Email notification doesn't work

This is a worrying part, as it seems that there is a sanity check before a notification is sent out, and because it fails it does not send notifications.

Now in my case - as i’m solo - and usually have the dashboard open i do not really have complicated notifications with rules.
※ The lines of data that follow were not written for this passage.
-- ==== Sys2Proof/Machine/Tasks.lean ====
section
/-! DEFINITION. Task records, code headers and working-set declarations (R41, R326–R327, R339–R340), refusals (R333),
enqueuing (R331, R334), successor blocks (R329, R330) and the nodes of the pond (R332). -/

namespace Sys2Proof.Machine

/-! ### Records (R326, R327) -/

def recQuad (r : List Byte) (i : Nat) : Nat := field r (8 * i) (8 * i + 7)
def recKind (r : List Byte) : Nat := recQuad r 0 / 2 ^ 48 % 16
def recPrio (r : List Byte) : Nat := recQuad r 0 / 2 ^ 52 % 16
def recIdem (r : List Byte) : Bool := (recQuad r 0).testBit 56
def recDet (r : List Byte) : Bool := (recQuad r 0).testBit 57
def recAff (r : List Byte) : Option Nat := if (recQuad r 0).testBit 58 then some (recQuad r 0 / 2 ^ 59 % 2) else none
def recEntry (r : List Byte) : Nat := recQuad r 0 / 4 % 2 ^ 46 * 4
def recSucc (r : List Byte) : Nat := recQuad r 1 % 2 ^ 48
def recDec (r : List Byte) : Nat := recQuad r 1 / 2 ^ 48 + 1
def recWs (r : List Byte) : Nat := recQuad r 3
def recArg (r : List Byte) (i : Nat) : Nat := field r (32 + 4 * i) (35 + 4 * i)

/-- An address below 2^48 that is a multiple of n. -/
def goodAddr (a n : Nat) : Bool := decide (a < 2 ^ 48) && a % n == 0

/-- The record is malformed (R327). -/
def badRecord (r : List Byte) : Bool :=
  let q := recQuad r 0
  let kind := recKind r
  q / 2 ^ 60 != 0 || q % 4 != 0 || decide (3 < kind) || !goodAddr (recSucc r) 64 ||
    (if kind = 0 then recEntry r % 64 != 0 || !goodAddr (recWs r) 64 else recEntry r != 0) ||
    (if kind = 1 ∨ kind = 2 then recWs r == 0 || !goodAddr (recWs r) 8 else kind == 3 && recWs r != 0)

/-! ### Refusals (R333, R357) -/

/-- A refusal: of the placed task that it concerns, if any, else of the context alone. -/
def refuse (s : State) (ctx : Nat) (at_ : Option Origin) (reason : Nat) (tseq : Word) (tpc taddr : Nat) : State :=
  postRecord s ((at_.map Origin.farea).getD (getCtx s ctx).farea)
    { cause := 0x1A, kind := 2, core := (at_.map Origin.core).getD 0xFF, wid := 0xFF, slot := (at_.map Origin.slot).getD 0xFF,
      ctx := ctx, flags := 0, nsplit := 0, tseq := tseq, tpc := BitVec.ofNat 64 tpc, taddr := BitVec.ofNat 64 taddr,
      tlanes := 0, tinfo := BitVec.ofNat 64 reason, splits := [] }

/-! ### Reads by the pond -/

/-- Why the pond's work stops: page-fault service (R236), a page held by PGX, or room. -/
inductive PStop where
  | serve (ctx va : Nat)
  | hold
  deriving DecidableEq, Repr

/-- The pond's work: it changes the state, and may have to wait, in which case it is begun again later. -/
abbrev PM (α : Type) := ExceptT PStop (StateM State) α

/-- Begin page-fault service for the pond. -/
def pfPond (s : State) (ctx va : Nat) : State :=
  let s := pfStart s ctx va
  { s with pf := s.pf.map fun p => if p.ctx == ctx && p.va == va / 65536 * 65536 then { p with pond := true } else p }

/-- The state after the pond's work, or the one before it with the service that it waits for. -/
def runPond {α : Type} (s : State) (m : PM α) : State :=
  let r := m.run s
  match r.1 with
  | .ok _ => r.2
  | .error (.serve ctx va) => pfPond s ctx va
  | .error .hold => s

/-- Where an access of the pond to n bytes, on behalf of a core or of none, lands; none where it cannot be made (R330, R332). -/
def pondPhys (core : Option Nat) (ctx va n : Nat) (need : Need) : PM (Option Nat) := do
  let s ← get
  let r := linkPhys s core ctx va need
  match r.1 with
  | .fault _ _ _ _ => do
    set (afterLink s ctx va r.1)
    return none
  | .held _ => throw .hold
  | .serve a =>
    let page := (ctx, a / 65536 * 65536)
    if s.pfNo.contains page then do
      set { s with pfNo := s.pfNo.filter fun x => x != page }
      return none
    else throw (.serve ctx a)
  | .ok =>
    match badSector s r.2 n with
    | some b => do
      set (integrityService s ctx b)
      return none
    | none => return some r.2

/-- n bytes at a virtual address, which lie in one page. -/
def pondRead (ctx va n : Nat) : PM (Option (List Byte)) := do
  match ← pondPhys none ctx va n .read with
  | none => return none
  | some pa => return some (physRead (← get) ctx pa n)

/-! ### Working-set declarations (R339, R340) -/

/-- The entries of a declaration (R339); none where a field breaks the layout or two scratchpad entries overlap (R340). -/
def parseWs (bs : List Byte) : Option (List WsEntry) :=
  let n := field bs 0 0
  let ent := fun e =>
    let b := 16 * e + 16
    ({ source := field bs b (b + 6), low := (field bs (b + 7) (b + 7)).testBit 1, lease := (field bs (b + 7) (b + 7)).testBit 0,
       length := field bs (b + 8) (b + 11), dest := field bs (b + 12) (b + 15) } : WsEntry)
  let ok := fun e =>
    let b := 16 * e + 16
    if e < n then
      let x := ent e
      x.source % 16 == 0 && decide (field bs (b + 7) (b + 7) < 4) && x.length != 0 && x.length % 16 == 0 && x.dest % 16 == 0
        && (!x.lease || x.dest == 0)
    else field bs b (b + 15) == 0
  let es := (List.range n).map ent
  let apart := fun (x y : WsEntry) => x.lease || y.lease || decide (x.dest + x.length ≤ y.dest) || decide (y.dest + y.length ≤ x.dest)
  let pairs := (List.range n).all fun i => (List.range i).all fun j =>
    match es[i]?, es[j]? with
    | some x, some y => apart x y
    | _, _ => true
  if n ≤ 3 ∧ field bs 1 1 = 1 ∧ field bs 2 15 = 0 ∧ (List.range 3).all ok ∧ pairs then some es else none

/-- A record's declaration: none for one that is malformed or cannot be read. -/
def readWs (ctx : Nat) (r : List Byte) : PM (Option (List WsEntry)) := do
  if recKind r != 0 || recWs r == 0 then return some []
  match ← pondRead ctx (recWs r) 64 with
  | none => return none
  | some bs => return parseWs bs

/-! ### Code headers (R16, R41, R129, R198) -/

/-- The fields of a header, or the reason of a refusal (R333). -/
def parseHeader (bs : List Byte) : Header ⊕ Nat :=
  let b := fun i => field bs i i
  let h : Header :=
    { warps := b 16, lanes := b 17, regs := 16 * b 18, split := b 19 % 4, det := (b 19).testBit 7, scratch := field bs 20 23,
      priv := 8 * field bs 24 25, governor := BitVec.ofNat 16 (field bs 26 27), rights := BitVec.ofNat 32 (field bs 28 31),
      sets := (List.range 4).map fun i => BitVec.ofNat 32 (field bs (32 + 4 * i) (35 + 4 * i)),
      trap := BitVec.ofNat 32 (field bs 48 51), estimate := BitVec.ofNat 32 (field bs 52 55) }
  if field bs 0 1 ≠ 0xC6A5 ∨ field bs 2 3 ≠ 1 ∨ field bs 6 7 ≠ 0 ∨ field bs 56 63 ≠ 0 ∨ b 19 / 4 % 32 ≠ 0
      ∨ h.warps < 1 ∨ 32 < h.warps ∨ h.lanes < 1 ∨ 32 < h.lanes ∨ h.regs < 16 ∨ 256 < h.regs ∨ h.scratch % 256 ≠ 0
      ∨ 65536 < h.priv ∨ h.trap.toNat % 4 ≠ 0 then .inr 2
  else if b 5 ≠ 6 ∨ 1 < b 4 ∨ BitVec.ofNat 64 (field bs 8 15) &&& ~~~Config.feat0 ≠ 0 then .inr 3
  else if Config.blocksPerBank < h.regs / 16 * ((h.warps + 3) / 4) ∨ Config.scratchOf h.split < h.scratch then .inr 4
  else .inl h

/-- The check of a compute record before it is placed (R335, R340): its header and entries, or the reason. -/
def checkTask (ctx : Nat) (r : List Byte) : PM ((Header × List WsEntry) ⊕ Nat) := do
  let entry := recEntry r
  if entry < 64 then return .inr 2
  match ← pondRead ctx (entry - 64) 64 with
  | none => return .inr 2
  | some bs =>
    match parseHeader bs with
    | .inr n => return .inr n
    | .inl h =>
      match ← readWs ctx r with
      | none => return .inr 5
      | some es =>
        if es.any fun e => !e.lease && decide (h.scratch < e.dest + e.length) then return .inr 5
        else return .inl (h, es)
But my method of troubleshooting is always ‘return to basics, and test’:

Can you try and disable all existing notification-rules for now and make a new (very basic) notification via email like this:


  • replace the entry in ‘the following users’ to your user (assuming it has an email address configured)
  • replace Matched host to one host only in your monitoring. (i used a development box)
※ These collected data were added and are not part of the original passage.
/-- A task's workgroup as it enters a shadow slot (R64, R101, R264, R337, R359). -/
def newWg (s : State) (e : PondEnt) (h : Header) (es : List WsEntry) : Wg :=
  let c := getCtx s e.ctx
  { Wg.init with
    ctx := e.ctx, record := e.record, addr := e.addr, tseq := e.tseq, entry := addrOf (recEntry e.record), hdr := h,
    sys := c.ctl.getLsbD 1, check := c.ctl.getLsbD 2, det := h.det || recDet e.record || c.ctl.getLsbD 3,
    qlog := bits c.ctl 12 8, farea := c.farea, saveNo := c.saveNo, ws := es }

/-- A task enters a shadow slot of a core (R337), and its warps are allotted their private regions (R241). -/
def enterShadow (s : State) (core : Nat) (e : PondEnt) (h : Header) (es : List WsEntry) : State :=
  match freeWgSlot (getCore s core) with
  | none => s
  | some n =>
    let p := allotPriv (takeSplit s core h.split) e.ctx h
    updCore p.1 core fun c =>
      let k := if c.shadow.any fun m => ((tgetD none c.wgs m).getD .init).shadow == 0 then 1 else 0
      { putWg c n (some { newWg s e h es with shadow := k, priv := p.2 }) with shadow := c.shadow ++ [n] }

/-! ### Checking and choosing entries (R335) -/

/-- What the check of an entry found: it was refused, or its header and declaration. -/
def checkEnt (e : PondEnt) : PM (Option (Header × List WsEntry)) := do
  match e.checked with
  | some x => return some x
  | none =>
    match ← checkTask e.ctx e.record with
    | .inl x => return some x
    | .inr n => do
      modify fun s => refuse s e.ctx none n e.tseq (recEntry e.record) e.addr.toNat
      return none

/-- Keep with the oldest entry of a level what its check found. -/
def noteChecked (die level : Nat) (x : Header × List WsEntry) (s : State) : State :=
  let es := pondOf s die
  let before := es.takeWhile fun e => e.level != level
  setPond s die (before ++ (es.drop before.length).zipIdx.map fun e =>
    if e.2 = 0 then { e.1 with checked := some x } else e.1)

/-- A saved workgroup of a number. -/
def findSaved (s : State) (id : Nat) : Option SavedWg := s.saved.find? fun v => v.id == id

/-- Warps of a partition that are resident (R95); the slots that a draining workgroup frees stay closed (R345). -/
def residentOn (c : Core) (p : Nat) : Nat :=
  (holders c).foldl (fun n g =>
    n + (g.2.warps.filter fun w => w.1 % 4 == p && (w.2.live != 0 || g.2.preempt == some .drain)).length) 0

/-- The lowest-numbered core of a die that a saved workgroup can resume on: it can enter, and its partitions have room for
its warps at once (R337, R338, R362). -/
def coreForSaved (s : State) (die : Nat) (g : Wg) : Option Nat :=
  ((List.range Config.coresPerDie).map fun n => die * Config.coresPerDie + n).find? fun n =>
    !takesOwn s n && fits s n g.hdr [] && (List.range 4).all fun p =>
      decide (residentOn (getCore s n) p + (g.warps.filter fun w => w.1 % 4 == p && w.2.live != 0).length
        ≤ Config.warpsPerPartition)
Save the rule, and then go to to the defined host / services list and find under commands the option:
image
If you do not see the option use the circle with the 3 dots, it should expand the menu and makes the option/entry visible.
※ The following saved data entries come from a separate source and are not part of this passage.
-- ==== Sys2Proof/Machine/Micro.lean ====
section
/-! DEFINITION. The microcode store (R66, R389, R390), the security-version counter (R387, R411), microcoded words, and words
that raise a decode trap (R67). -/

namespace Sys2Proof.Machine

/-! ### Microcoded words (R66) -/

/-- Register positions D, A and B of a format code (R389, R51). -/
def regPositions (fmt : Nat) : Bool × Bool × Bool :=
  match fmt with
  | 1 => (true, true, true)
  | 2 => (true, true, false)
  | 3 => (false, true, true)
  | 5 => (true, false, false)
  | 6 => (true, false, false)
  | _ => (false, false, false)

/-- Positions that a format leaves unused (R53): N none of the three, I only B. -/
def unusedPositions (fmt : Nat) : Bool × Bool × Bool :=
  match fmt with
  | 0 => (true, true, true)
  | 4 => (true, true, false)
  | _ => (false, false, false)

/-- A position breaks R53: unused and not zero, or fixed and not ZR or zero. -/
def badPosition (unused fixed reg : Bool) (x : BitVec 7) : Bool :=
  (unused && x != 0) || (fixed && x != (if reg then 120 else 0))

/-- A word breaks R53 under its entry's format and fixed positions. -/
def microFixedBad (e : MicroEnt) (x : BitVec 32) : Bool :=
  let r := regPositions e.fmt
  let u := unusedPositions e.fmt
  badPosition u.1 (e.fixed.getLsbD 0) r.1 (fieldD x) || badPosition u.2.1 (e.fixed.getLsbD 1) r.2.1 (fieldA x)
    || badPosition u.2.2 (e.fixed.getLsbD 2) r.2.2 (fieldB x)

/-- The entry writes a register: formats R, RI and L, but for a fixed D. -/
def microWrites (e : MicroEnt) : Bool := (e.fmt == 1 || e.fmt == 2 || e.fmt == 5) && !e.fixed.getLsbD 0

/-- The operands that an entry reads: its register positions. D of a format R, RI or L is counted too, as a body may read what
stands in it [DESIGN CHOICE: the spec does not say what a body reads; log entry 60]. -/
def microSrcs (e : MicroEnt) (x : BitVec 32) : List Reg :=
  let r := regPositions e.fmt
  (if r.1 && !e.fixed.getLsbD 0 then [Reg.dec (fieldD x)] else [])
    ++ (if r.2.1 && !e.fixed.getLsbD 1 then [Reg.dec (fieldA x)] else [])
    ++ (if r.2.2 && !e.fixed.getLsbD 2 then [Reg.dec (fieldB x)] else [])

/-- The operands are of their classes (R55). -/
def microOperands (e : MicroEnt) (x : BitVec 32) (sc : Scope) (s : State) (o : Who) : Bool :=
  let r := regPositions e.fmt
  (!r.1 || e.fixed.getLsbD 0 || (if e.fmt = 6 then srcOk s o sc (Reg.dec (fieldD x)) else dstOk s o sc (Reg.dec (fieldD x))))
    && (!r.2.1 || e.fixed.getLsbD 1 || srcOk s o sc (Reg.dec (fieldA x)))
    && (!r.2.2 || e.fixed.getLsbD 2 || srcOk s o sc (Reg.dec (fieldB x)))

/-- What a patched instruction does: its body is Ulimet's own, so that the value it gives its destination is free; it is
variable-latency (R389, log entry 21). -/
def microEffect (e : MicroEnt) (x : BitVec 32) (sc : Scope) (s : State) (o : Who) : Res :=
  if !microWrites e then .done s
  else
    let d := Reg.dec (fieldD x)
    let r := regPositions e.fmt
    let src := fun (reg : Bool) (f : BitVec 7) (l : Nat) => if reg then rd s o (Reg.dec f) l else f.setWidth 64
    let val := fun (l : Nat) =>
      Config.microResult (s.free * 32 + l) (rd s o d l) (src r.2.1 (fieldA x) l) (src r.2.2 (fieldB x) l)
    if sc = .lane then .done (lateLanes (bump s) o d ((actives s o).map fun l => (l, val l)) 0)
    else .done (lateScalar (bump s) o sc d (val 0))

/-- A trap that comes before every other check, in the mode at hand (R67). -/
def earlyTrap (x : BitVec 32) (sc : Scope) (c : BitVec 8) (s : State) : State :=
  let o := s.cur.who
  match s.cur.mode with
  | .issue => trapHere s o (trapOf c) x
  | .inject m => finishInject s (if m = 0 then .done s else .trap s (trapOf c))
  | .fire =>
    match latchOf s o sc with
    | none => s
    | some g => finishFire o g x (.trap s (trapOf c))

/-- A word of opcode 0xF5–0xFF (R66, R67 steps 2 and 4). One that is parked at a latch reads its entry again as the latch fires,
and traps 0x05 where the entry has gone empty [DESIGN CHOICE: the spec does not say; log entry 60]. -/
def execMicrocoded (x : BitVec 32) (s : State) : Host.Outcome State Fault Refusal :=
  let sc := Scope.dec (fieldSC x)
  match tget? s.micro (fieldOP x).toNat with
  | none => .next (earlyTrap x sc 0x05 s)
  | some e =>
    if microFixedBad e x then .next (earlyTrap x sc 0x01 s)
    else runWord (.microcoded x) sc (microOperands e x sc) (microSrcs e x) (microWrites e && writesS sc (Reg.dec (fieldD x)))
      false (microEffect e x sc) s

/-! ### Words that are no instruction (R67) -/

/-- The cause of a word that is no instruction of the map, under the steps of R67. -/
def illegalCause (s : State) (o : Who) (x : BitVec 32) : BitVec 8 :=
  let sc := Scope.dec (fieldSC x)
  if unassigned (fieldOP x) then 0x01
  else if !fixedOk x then 0x01
  else if privileged x && !(wgOf s o).sys then 0x04
  else if !(scopesOf s (fieldOP x)).contains sc then 0x02
  else if (sc == .set || sc == .block) && inClass s o then 0x13
  else 0x03

/-- ILLEGAL_INSTRUCTION (R67): a word that is an instruction of the map is none of these. -/
def execIllegalInstruction (word : BitVec 32) (s : State) : Host.Outcome State Fault Refusal :=
  match decode word with
  | .instr _ => .next s
  | .reject _ =>
    let o := s.cur.who
    let t := trapOf (illegalCause s o word)
    match s.cur.mode with
    | .inject m => .next (finishInject s (if m = 0 then .done s else .trap s t))
    | .issue => .next (trapHere s o t word)
    | .fire => .next s

/-! ### Loading patches (R389, R390) -/

/-- MCODE (R66): the factory entries always, and the patched ones. -/
def mcodeWord (s : State) : Word :=
  BitVec.ofNat 64 (0x1F + (s.micro.filter fun e => decide (0xF5 ≤ e.1) && decide (e.1 ≤ 0xFF)).foldl (fun n e => n + 2 ^ (e.1 - 0xF0)) 0)

/-- The MCLOAD layout of a route. -/
def routeWord (r : McRoute) : Word := BitVec.ofNat 64 ((if r.busy then 2 ^ 63 else 0) + r.res * 2 ^ 60 + r.addr)

/-- Verification of a patch ends with a result, and event 7 is posted (R390, R398). -/
def postPatched (s : State) (r : McRoute) : State := postEvent s r.ctx 7 (routeWord r)

/-- A write to MCLOAD for a context (R390); none where it raises cause 0x03. -/
def startMcload (s : State) (ctx : Nat) (v : Word) : Option State :=
  if bits v 59 48 ≠ 0 ∨ bits v 5 0 ≠ 0 ∨ s.mcload.busy then none
  else
    let addr := bits v 47 6 * 64
    if s.dsplit.getLsbD 3 then
      let r : McRoute := { busy := false, res := 6, addr := addr, ctx := ctx }
      some (postPatched { s with mcload := r } r)
    else some { s with mcload := { busy := true, res := 0, addr := addr, ctx := ctx } }

/-- MCLOAD (R390). -/
def execMcload (v : Word) (s : State) : Host.Outcome State Fault Refusal := .next ((startMcload s s.ctxselW v).getD s)

/-- PATCH (R390, R400): the route of the management window. A write that the layout refuses is discarded. -/
def execPatch (v : Word) (s : State) : Host.Outcome State Fault Refusal :=
  if bits v 59 48 ≠ 0 ∨ bits v 5 0 ≠ 0 ∨ s.patch.busy then .next s
  else
    let addr := bits v 47 6 * 64
    if s.dsplit.getLsbD 3 then .next { s with patch := { busy := true, res := 0, addr := addr, ctx := s.ctxselW } }
    else
      let r : McRoute := { busy := false, res := 6, addr := addr, ctx := s.ctxselW }
      .next (postPatched { s with patch := r } r)

/-- The layout of R389 holds. -/
def patchLayout (bs : List Byte) : Bool :=
  field bs 0 1 == 0xC6AC && field bs 2 2 == 1 && decide (field bs 5 5 ≤ 7) && decide (field bs 6 6 < 16)
    && decide (field bs 7 7 < 8) && BitVec.ofNat 64 (field bs 8 15) &&& ~~~Config.feat0 == 0 && decide (field bs 4 4 ≤ 63)
    && field bs 20 63 == 0

/-- A patch's body length fits its layout (R389), and the patch lies in device memory. -/
def patchFits (addr blen : Nat) : Bool :=
  homeOf addr == .device && blen % 4 == 0 && decide (4 ≤ blen) && decide (blen ≤ 16384)
    && decide (addr + 160 + blen ≤ Config.deviceEnd)

/-- The first sector that a patch's verification reads and that fails its check (R408): of its header, then of the whole. -/
def patchBad (s : State) (addr : Nat) : Option Nat :=
  match badSector s addr 64 with
  | some b => some b
  | none =>
    let blen := field (physRead s 0 addr 64) 16 19
    if patchFits addr blen then badSector s addr (160 + blen) else none

/-- The result of verifying a patch (R390; the order of the checks is log entry 22), and the patch. -/
def verifyPatch (s : State) (addr : Nat) : Nat × List Byte :=
  let blen := field (physRead s 0 addr 64) 16 19
  if (patchBad s addr).isSome || !patchFits addr blen then (4, [])
  else
    let bs := devRead s addr (160 + blen)
    if !Config.patchSigned bs then (2, bs)
    else if field bs 4 4 < s.secver then (3, bs)
    else if !patchLayout bs then (4, bs)
    else if field bs 3 3 < 0xF5 then (5, bs)
    else (1, bs)

/-- An entry of the store. -/
def microOf (bs : List Byte) : MicroEnt :=
  { svn := field bs 4 4, fmt := field bs 5 5, scopes := BitVec.ofNat 4 (field bs 6 6), fixed := BitVec.ofNat 3 (field bs 7 7),
    bytes := bs }

/-- Verify and install the patch of a route. -/
def finishPatch (s : State) (r : McRoute) : State × McRoute :=
  let v := verifyPatch s r.addr
  let s := match patchBad s r.addr with
    | some b => integrityService s r.ctx b
    | none => s
  let s := if v.1 = 1 then { s with micro := tput s.micro (field v.2 3 3) (microOf v.2) } else s
  (s, { r with busy := false, res := v.1 })

/-- MICROCODE_PATCH_COMPLETE (R390). -/
def execMicrocodePatchComplete (s : State) : Host.Outcome State Fault Refusal :=
  if s.mcload.busy then
    let r := finishPatch s s.mcload
    .next (postPatched { r.1 with mcload := r.2 } r.2)
  else if s.patch.busy then
    let r := finishPatch s s.patch
    .next (postPatched { r.1 with patch := r.2 } r.2)
  else .next s

/-- SVRAISE (R400, R411): the counter never falls; a rise empties the entries below it. -/
def execSvraise (v : Word) (s : State) : Host.Outcome State Fault Refusal :=
  let n := bits v 6 0
  if bits v 15 8 ≠ 0x5A ∨ bits v 63 16 ≠ 0 ∨ v.getLsbD 7 ∨ n ≤ s.secver ∨ 64 < n then .next s
  else .next { s with secver := n, micro := s.micro.filter fun e => decide (n ≤ e.2.svn) }

end Sys2Proof.Machine
end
When clicked you get this:
image
Do not fill in anything, just click the button ‘Critical’.

When clicked you will get a warning:
image

Just Confirm to trigger the fake status.

Then check out the debug log and check if the evaluation of the Notification viability test now passes.

If it does, then you should now also see mentions of notification being sent, and subsequently log entries in your postfix’s /var/log/maillog

  • Glowsome

Hello Glowsome,

Thank you very much for the detailed description.
I’ve done exactly that now.
Unfortunately the log files are
/var/log/maillog
/omd/sites/$MySite$/var/log/notify.log
still empty.
But that’s what there is now in the
/omd/sites/$MySite$/var/nagios/debug.log
new messages that may be helpful and point to the error.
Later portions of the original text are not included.